━━━ Records for processing

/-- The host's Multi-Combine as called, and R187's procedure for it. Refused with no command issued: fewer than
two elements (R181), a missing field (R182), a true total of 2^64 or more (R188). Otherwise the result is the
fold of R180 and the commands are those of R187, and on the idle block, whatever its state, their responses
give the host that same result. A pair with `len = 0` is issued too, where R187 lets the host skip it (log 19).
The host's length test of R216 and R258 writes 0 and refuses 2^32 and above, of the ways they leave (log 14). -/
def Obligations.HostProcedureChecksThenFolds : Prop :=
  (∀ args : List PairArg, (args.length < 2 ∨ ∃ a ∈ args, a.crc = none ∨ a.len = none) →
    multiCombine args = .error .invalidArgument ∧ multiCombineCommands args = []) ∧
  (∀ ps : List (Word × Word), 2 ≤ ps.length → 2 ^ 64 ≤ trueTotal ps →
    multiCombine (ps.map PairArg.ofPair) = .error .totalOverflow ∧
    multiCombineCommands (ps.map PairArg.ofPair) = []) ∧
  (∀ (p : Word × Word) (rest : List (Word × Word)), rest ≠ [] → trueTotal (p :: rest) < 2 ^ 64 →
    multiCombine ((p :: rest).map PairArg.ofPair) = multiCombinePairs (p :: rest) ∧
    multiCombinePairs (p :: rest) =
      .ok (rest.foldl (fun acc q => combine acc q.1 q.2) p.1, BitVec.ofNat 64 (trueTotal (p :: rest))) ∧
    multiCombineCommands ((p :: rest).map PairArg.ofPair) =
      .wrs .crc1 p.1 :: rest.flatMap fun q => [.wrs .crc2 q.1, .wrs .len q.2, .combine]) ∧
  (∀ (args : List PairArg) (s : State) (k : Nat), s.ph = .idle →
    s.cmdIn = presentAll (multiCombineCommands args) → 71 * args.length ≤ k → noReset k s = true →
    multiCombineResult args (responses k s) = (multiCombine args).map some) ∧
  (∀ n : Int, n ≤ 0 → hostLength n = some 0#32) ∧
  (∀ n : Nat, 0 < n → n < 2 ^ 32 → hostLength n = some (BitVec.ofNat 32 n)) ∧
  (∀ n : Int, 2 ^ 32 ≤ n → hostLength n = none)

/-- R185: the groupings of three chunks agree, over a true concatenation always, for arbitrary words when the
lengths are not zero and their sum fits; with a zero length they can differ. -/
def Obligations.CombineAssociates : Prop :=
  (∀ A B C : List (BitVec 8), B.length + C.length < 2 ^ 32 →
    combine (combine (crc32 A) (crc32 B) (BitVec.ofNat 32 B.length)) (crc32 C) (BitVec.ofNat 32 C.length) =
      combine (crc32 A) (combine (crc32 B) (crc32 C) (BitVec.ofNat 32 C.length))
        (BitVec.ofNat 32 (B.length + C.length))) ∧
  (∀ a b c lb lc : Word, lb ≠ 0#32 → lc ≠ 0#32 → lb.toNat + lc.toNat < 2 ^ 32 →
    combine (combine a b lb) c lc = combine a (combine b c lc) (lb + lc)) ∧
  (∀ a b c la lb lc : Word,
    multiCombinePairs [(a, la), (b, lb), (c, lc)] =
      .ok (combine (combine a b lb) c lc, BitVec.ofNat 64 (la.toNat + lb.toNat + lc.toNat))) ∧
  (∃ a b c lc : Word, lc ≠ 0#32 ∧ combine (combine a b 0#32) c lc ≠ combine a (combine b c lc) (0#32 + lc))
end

━━━━━━

Look back at the records above. Repeat all of them exactly.

/-- The host's Multi-Combine as called, and R187's procedure for it. Refused with no command issued: fewer than
two elements (R181), a missing field (R182), a true total of 2^64 or more (R188). Otherwise the result is the
fold of R180 and the commands are those of R187, and on the idle block, whatever its state, their responses
give the host that same result. A pair with `len = 0` is issued too, where R187 lets the host skip it (log 19).
The host's length test of R216 and R258 writes 0 and refuses 2^32 and above, of the ways they leave (log 14). -/
def Obligations.HostProcedureChecksThenFolds : Prop :=
  (∀ args : List PairArg, (args.length < 2 ∨ ∃ a ∈ args, a.crc = none ∨ a.len = none) →
    multiCombine args = .error .invalidArgument ∧ multiCombineCommands args = []) ∧
  (∀ ps : List (Word × Word), 2 ≤ ps.length → 2 ^ 64 ≤ trueTotal ps →
    multiCombine (ps.map PairArg.ofPair) = .error .totalOverflow ∧
    multiCombineCommands (ps.map PairArg.ofPair) = []) ∧
  (∀ (p : Word × Word) (rest : List (Word × Word)), rest ≠ [] → trueTotal (p :: rest) < 2 ^ 64 →
    multiCombine ((p :: rest).map PairArg.ofPair) = multiCombinePairs (p :: rest) ∧
    multiCombinePairs (p :: rest) =
      .ok (rest.foldl (fun acc q => combine acc q.1 q.2) p.1, BitVec.ofNat 64 (trueTotal (p :: rest))) ∧
    multiCombineCommands ((p :: rest).map PairArg.ofPair) =
      .wrs .crc1 p.1 :: rest.flatMap fun q => [.wrs .crc2 q.1, .wrs .len q.2, .combine]) ∧
  (∀ (args : List PairArg) (s : State) (k : Nat), s.ph = .idle →
    s.cmdIn = presentAll (multiCombineCommands args) → 71 * args.length ≤ k → noReset k s = true →
    multiCombineResult args (responses k s) = (multiCombine args).map some) ∧
  (∀ n : Int, n ≤ 0 → hostLength n = some 0#32) ∧
  (∀ n : Nat, 0 < n → n < 2 ^ 32 → hostLength n = some (BitVec.ofNat 32 n)) ∧
  (∀ n : Int, 2 ^ 32 ≤ n → hostLength n = none)

/-- R185: the groupings of three chunks agree, over a true concatenation always, for arbitrary words when the
lengths are not zero and their sum fits; with a zero length they can differ. -/
def Obligations.CombineAssociates : Prop :=
  (∀ A B C : List (BitVec 8), B.length + C.length < 2 ^ 32 →
    combine (combine (crc32 A) (crc32 B) (BitVec.ofNat 32 B.length)) (crc32 C) (BitVec.ofNat 32 C.length) =
      combine (crc32 A) (combine (crc32 B) (crc32 C) (BitVec.ofNat 32 C.length))
        (BitVec.ofNat 32 (B.length + C.length))) ∧
  (∀ a b c lb lc : Word, lb ≠ 0#32 → lc ≠ 0#32 → lb.toNat + lc.toNat < 2 ^ 32 →
    combine (combine a b lb) c lc = combine a (combine b c lc) (lb + lc)) ∧
  (∀ a b c la lb lc : Word,
    multiCombinePairs [(a, la), (b, lb), (c, lc)] =
      .ok (combine (combine a b lb) c lc, BitVec.ofNat 64 (la.toNat + lb.toNat + lc.toNat))) ∧
  (∃ a b c lc : Word, lc ≠ 0#32 ∧ combine (combine a b 0#32) c lc ≠ combine a (combine b c lc) (0#32 + lc))
end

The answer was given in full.